在他們旁邊那片地裡勞作的莊新晴看到秦箏居然讓簡奚凝去樹下休息,還給她吃剝好的核桃,自己一個人幹活,她羨慕嫉妒的要死。
她看著跟自己一起搭檔的男人,咬了咬下唇,淚盈於睫的叫道:“胡大哥,我,我頭有點暈,我可以去休息一下嗎?”

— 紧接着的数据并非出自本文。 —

/-- R255: the executing place of a target under a visibility point. -/
def atomPlace (s : State) (ck point : Nat) (p : Place) : AtomPlace :=
  match p with
  | .spad c o => .unit c o
  | .host k q a => .host (.host k q a)
  | .hbm fa =>
    match windowAt fa s.windows with
    | some (w, off) => .switch w.id off
    | none => if fa / 2 ^ 52 = pkgOf ck ∧ point ≤ 1 then .slice fa else .home fa

/-- The window's OPR code of an operation it can merge (Table 10.7). -/
def oprOf (op : Nat) : Option Nat :=
  if op = opAdd ∨ op = opFadd then some 0 else if op = opMin ∨ op = opFmin then some 1
  else if op = opMax ∨ op = opFmax then some 2 else if op = opMinn then some 3 else if op = opMaxn then some 4 else none

/-- An operation of Table 5.4 on floats. -/
def isFloatOp (op : Nat) : Bool := op == opFadd || op == opFmin || op == opFmax

def findWindow (id : Nat) : List Window → Option Window
  | [] => none
  | w :: t => if w.id = id then some w else findWindow id t

/-- R290, R291: a contribution reaches a window: it waits for its round, or, for a round that its member has missed, takes no
part. -/
def Window.contribute (w : Window) (c : Contrib) : Window :=
  let m := (c.kind, c.elem, c.rank)
  if w.missed.contains m then { w with missed := w.missed.erase m } else { w with contribs := w.contribs ++ [c] }

/-- R226, R289: the number of a context among the members of a group. -/
def memberKey (ck x : Nat) : Nat := 4 * ck + x

/-- R289: the cause of a `red` at a window, if any. -/
def switchCause (w : Window) (ck x op size : Nat) (returning : Bool) : Option Nat :=
  if returning || w.fmt != w.rfmt || oprOf op != some w.opr || isFloatOp op != isFloatFormat w.fmt ||
      size * 8 != formatBits w.fmt then some cAtomic
  else if !w.members.contains (memberKey ck x) then some cProtection
  else none

/-- R140, Table 5.5: the cause of an operation that its place does not perform. -/
def placeCause (s : State) (ck x : Nat) (pl : AtomPlace) (op size : Nat) (returning : Bool) : Option Nat :=
  match pl with
  | .unit _ _ => if size = 16 then some cAtomic else none
  | .slice _ => none
  | .home _ => none
  | .switch w _ =>
    match findWindow w s.windows with
    | some win => switchCause win ck x op size returning
    | none => none
  | .host _ =>
    if op = opAdd ∨ op = opSwap ∨ op = opCas then none else some cAtomic

/-- R239, R243: an atomic at the home writes: every L2 copy of its line is invalidated. -/
def State.homeWrite (s : State) (p : Place) (bs : List Byte) : State :=
  match p with
  | .hbm a => (mscTouch (dropShared s [a / 128] none) (a / 128) 0).perform p bs
  | _ => s.perform p bs

/-- R136, R245, R246: what comes before an operation at its place: the core's own stores to its bytes, and at a unit the requests
that wait there and can be served. -/
def settlePlace (s : State) (ck : Nat) (pl : AtomPlace) (p : Place) (size : Nat) : State :=
  match pl with
  | .unit c off => unitArrives (settleUnit s ck c off size) c
  | .slice _ => drainAll ((s.core ck).hand.length) s ck
  | .switch _ _ => s
  | .home _ => settleStores s ck p size
  | .host q => settleStores s ck q size

/-- R137, R256: an atomic performs at its settled place: the state and the old value. -/
def atomDo (s : State) (ck x : Nat) (t : Target) (pl : AtomPlace) (op size v cmp : Nat) : State × Nat :=
  let fresh (old : Nat) := atomNew op size old v cmp
  let keeps (old : Nat) : Bool := op = opCas && old != cmp % 2 ^ (8 * size)
  match pl with
  | .unit c off =>
    (match unitStep (s.core c) (.rmw off size op (BitVec.ofNat 64 v) (BitVec.ofNat 64 cmp)) with
     | some (k, w) => (s.setCore c k, w.toNat)
     | none => (s, 0))
  | .slice _ =>
    let old := leNat (s.dieView (dieOf ck) t.place size)
    let st : Store := { mkStore (s.ctx ck x) ck x t (leBytes size (fresh old)) with race := 0, atomic := true }
    if keeps old then (s, old) else (s.modDie (dieOf ck) (fun d => d.takeStore st), old)
  | .switch w off =>
    ({ s with windows := s.windows.map (fun y =>
        if y.id = w then y.contribute { kind := 0, elem := off / size, rank := y.members.idxOf (memberKey ck x)
                                        val := BitVec.ofNat 1024 v, cmd := none, laddr := 0, since := s.tick }
        else y) }, 0)
  | .home _ =>
    let old := leNat (s.readPlace t.place size)
    if keeps old then (s, old) else (s.homeWrite t.place (leBytes size (fresh old)), old)
  | .host p =>
    let old := leNat (s.readPlace p size)
    if keeps old then (s, old) else (s.perform p (leBytes size (fresh old)), old)

/-- R137, R256: an atomic performs at its place, once that is settled: the state and the old value. -/
def atomAt (s : State) (ck x : Nat) (t : Target) (pl : AtomPlace) (op size v cmp : Nat) : State × Nat :=
  atomDo (settlePlace s ck pl t.place size) ck x t pl op size v cmp

/-- R74: bytes of a size code. -/
def sizeOf_ (z : BitVec 3) : Nat := if z = 1 then 8 else if z = 2 then 16 else 4

/-- R139, R140, R289: the gate of an atomic, reduction or ticket form. A `red` that waits for its release has been checked
against its window already. -/
def atomGate (ea op size : Nat) (sc : BitVec 5) (o : BitVec 3) (returning : Bool) (s : State) : Gate :=
  let f := s.frame
  let e := s.scopeNow sc.toNat
  Gate.all [scopeGate s sc.toNat, accessGate s ea size size .both,
    match s.targetOf ea .both with
    | some t =>
      (match s.me.redAt, placeCause s f.core f.ctx (atomPlace s f.core e.point t.place) op size returning with
       | none, some c => .trap c
       | _, _ => gateIf (behindEntry s t.place size) .stall)
    | none => .go,
    gateIf ((o == 2 || o == 3) && unacked s f.core f.ctx e.point) .stall]

/-- R137: perform at the place; the old value. -/
def atomPerform (ea op size v cmp : Nat) (sc : BitVec 5) (s : State) : State × Nat × Target × Bool :=
  let f := s.frame
  match s.targetOf ea .both with
  | none => (s, 0, { place := .hbm 0 }, false)
  | some t =>
    let s0 := performAllLoads s f.core f.ctx
    let bad := s0.marked t.place size
    let pl := atomPlace s0 f.core (s.scopeNow sc.toNat).point t.place
    match pl, servedAt pl.owner s0 with
    | .unit c off, some _ =>
      let r := unitGo c [.rmw off size op (BitVec.ofNat 64 v) (BitVec.ofNat 64 cmp)] s0
      (r.1, (r.2.headD 0).toNat, t, s0.me.servedUE)
    | _, _ =>
      let r := atomAt s0 f.core f.ctx t pl op size v cmp
      (r.1, r.2, t, bad)

/-- R137: an `atom` form other than cas. -/
def atomForm (op : Nat) (d b x : BitVec 5) (z : BitVec 3) (sc : BitVec 5) (o : BitVec 3) (s : State) : Out :=
  let ea := s.ea b
  let size := sizeOf_ z
  behind ((atomGate ea op size sc o true s).and (ldqGate d 1 s)) s (fun s =>
    let r := atomPerform ea op size (s.srcS x).toNat 0 sc s
    returnNow d r.2.2.1 size (BitVec.ofNat 64 r.2.1) r.2.2.2 (acqBy sc o s) (releaseBy sc o r.1))

/-- R289: a `red` that has to wait for its release keeps the window it was checked against. -/
def heldRed (ea : Nat) (sc : BitVec 5) (s : State) : State :=
  match (s.targetOf ea .both).map (fun t => atomPlace s s.frame.core (s.scopeNow sc.toNat).point t.place) with
  | some (.switch w _) => s.modMe (fun c => { c with redAt := c.redAt.orElse (fun _ => some (w + 1)) })
  | _ => s

/-- R137, R289: a `red` form. A contribution whose window has been released while it waited is discarded. -/
def redForm (op : Nat) (b x : BitVec 5) (z : BitVec 3) (sc : BitVec 5) (o : BitVec 3) (s : State) : Out :=
  let ea := s.ea b
  let size := sizeOf_ z
  let g := atomGate ea op size sc o false s
  if g = .stall then .next (heldRed ea sc s).stallFrame
  else behind g s (fun s =>
    let s1 := s.modMe (fun c => { c with redAt := none })
    releaseBy sc o (if s.me.redAt = some 0 then s1 else (atomPerform ea op size (s.srcS x).toNat 0 sc s1).1))

def execAtomAdd (d b x : BitVec 5) (z : BitVec 3) (sc : BitVec 5) (o : BitVec 3) (s : State) : Out :=
  atomForm opAdd d b x z sc o s
def execAtomAnd (d b x : BitVec 5) (z : BitVec 3) (sc : BitVec 5) (o : BitVec 3) (s : State) : Out :=
  atomForm opAnd d b x z sc o s
def execAtomOr (d b x : BitVec 5) (z : BitVec 3) (sc : BitVec 5) (o : BitVec 3) (s : State) : Out :=
  atomForm opOr d b x z sc o s
def execAtomXor (d b x : BitVec 5) (z : BitVec 3) (sc : BitVec 5) (o : BitVec 3) (s : State) : Out :=
  atomForm opXor d b x z sc o s
def execAtomMin (d b x : BitVec 5) (z : BitVec 3) (sc : BitVec 5) (o : BitVec 3) (s : State) : Out :=
  atomForm opMin d b x z sc o s
def execAtomMax (d b x : BitVec 5) (z : BitVec 3) (sc : BitVec 5) (o : BitVec 3) (s : State) : Out :=
  atomForm opMax d b x z sc o s
def execAtomMinn (d b x : BitVec 5) (z : BitVec 3) (sc : BitVec 5) (o : BitVec 3) (s : State) : Out :=
  atomForm opMinn d b x z sc o s
def execAtomMaxn (d b x : BitVec 5) (z : BitVec 3) (sc : BitVec 5) (o : BitVec 3) (s : State) : Out :=
  atomForm opMaxn d b x z sc o s
def execAtomSwap (d b x : BitVec 5) (z : BitVec 3) (sc : BitVec 5) (o : BitVec 3) (s : State) : Out :=
  atomForm opSwap d b x z sc o s
def execAtomFadd (d b x sc : BitVec 5) (o : BitVec 3) (s : State) : Out := atomForm opFadd d b x 0 sc o s
def execAtomFmin (d b x sc : BitVec 5) (o : BitVec 3) (s : State) : Out := atomForm opFmin d b x 0 sc o s
def execAtomFmax (d b x sc : BitVec 5) (o : BitVec 3) (s : State) : Out := atomForm opFmax d b x 0 sc o s

/-- R138: compare and new value of `atom.cas` from consecutive registers. -/
def casCmp (x : BitVec 5) (z : BitVec 3) (s : State) : Nat :=
  if z = 2 then (s.srcS x).toNat + (s.srcS (x + 1)).toNat * 2 ^ 64 else (s.srcS x).toNat
def casNew (x : BitVec 5) (z : BitVec 3) (s : State) : Nat :=
  if z = 2 then (s.srcS (x + 2)).toNat + (s.srcS (x + 3)).toNat * 2 ^ 64 else (s.srcS (x + 1)).toNat

/-- R138: the return of 64 bits, or of two halves, low first. -/
def casReturn (d : BitVec 5) (z : BitVec 3) (t : Target) (old : Nat) (ue : Bool) (acq : Option (Nat × Scope)) (s : State) :
    State :=
  if z = 2 then
    let s1 := returnNow d t 8 (BitVec.ofNat 64 (old % 2 ^ 64)) ue none s
    returnNow (if d = 0 then 0 else d + 1) t 8 (BitVec.ofNat 64 (old / 2 ^ 64)) ue acq s1
  else returnNow d t (sizeOf_ z) (BitVec.ofNat 64 old) ue acq s

def execAtomCas (d b x : BitVec 5) (z : BitVec 3) (sc : BitVec 5) (o : BitVec 3) (s : State) : Out :=
  let ea := s.ea b
  let size := sizeOf_ z
  behind ((atomGate ea opCas size sc o true s).and (ldqGate d (if z = 2 then 2 else 1) s)) s (fun s =>
    let r := atomPerform ea opCas size (casNew x z s) (casCmp x z s) sc s
    casReturn d z r.2.2.1 r.2.1 r.2.2.2 (acqBy sc o s) (releaseBy sc o r.1))

def execRedAdd (b x : BitVec 5) (z : BitVec 3) (sc : BitVec 5) (o : BitVec 3) (s : State) : Out := redForm opAdd b x z sc o s
def execRedAnd (b x : BitVec 5) (z : BitVec 3) (sc : BitVec 5) (o : BitVec 3) (s : State) : Out := redForm opAnd b x z sc o s
def execRedOr (b x : BitVec 5) (z : BitVec 3) (sc : BitVec 5) (o : BitVec 3) (s : State) : Out := redForm opOr b x z sc o s
def execRedXor (b x : BitVec 5) (z : BitVec 3) (sc : BitVec 5) (o : BitVec 3) (s : State) : Out := redForm opXor b x z sc o s
def execRedMin (b x : BitVec 5) (z : BitVec 3) (sc : BitVec 5) (o : BitVec 3) (s : State) : Out := redForm opMin b x z sc o s
def execRedMax (b x : BitVec 5) (z : BitVec 3) (sc : BitVec 5) (o : BitVec 3) (s : State) : Out := redForm opMax b x z sc o s
def execRedMinn (b x : BitVec 5) (z : BitVec 3) (sc : BitVec 5) (o : BitVec 3) (s : State) : Out := redForm opMinn b x z sc o s
def execRedMaxn (b x : BitVec 5) (z : BitVec 3) (sc : BitVec 5) (o : BitVec 3) (s : State) : Out := redForm opMaxn b x z sc o s
def execRedFadd (b x sc : BitVec 5) (o : BitVec 3) (s : State) : Out := redForm opFadd b x 0 sc o s
def execRedFmin (b x sc : BitVec 5) (o : BitVec 3) (s : State) : Out := redForm opFmin b x 0 sc o s
def execRedFmax (b x sc : BitVec 5) (o : BitVec 3) (s : State) : Out := redForm opFmax b x 0 sc o s

-- tickets

/-- R141: a dispenser in host memory or in a window is refused. -/
def tktCause (pl : AtomPlace) : Option Nat :=
  match pl with
  | .host _ => some cAtomic
  | .switch _ _ => some cAtomic
  | _ => none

跟莊新晴一組的這位胡姓男人是個直男,而且只聽他媳婦兒話,一聽莊新晴說自己頭暈,他眼睛一瞪,“這才開工沒多久,你就頭暈了?”
“是啊,我,我身子比較弱。”莊新晴繼續柔弱道。
胡姓大哥翻了一個白眼,“我身子也弱,那要不咱倆一起去休息?”
“那,那這地裡的活誰幹呀?”莊新晴有些急了。
胡姓大哥呵的一笑,“你也知道啊,這地裡的活沒人幹,那你休息個屁啊,誰不想休息,就你是人精,就你知道休息啊,趕緊割,你不割就在後面打捆吧。”
莊新晴被這胡姓大哥一吼,她眼淚‘吧嗒吧嗒’就流了下來。
這位胡姓大哥最討厭女人流淚了,看到就煩,他皺著眉頭,“你還能不能幹了?不能幹了我就讓大隊長換人了。”
莊新晴不說話,只是哭。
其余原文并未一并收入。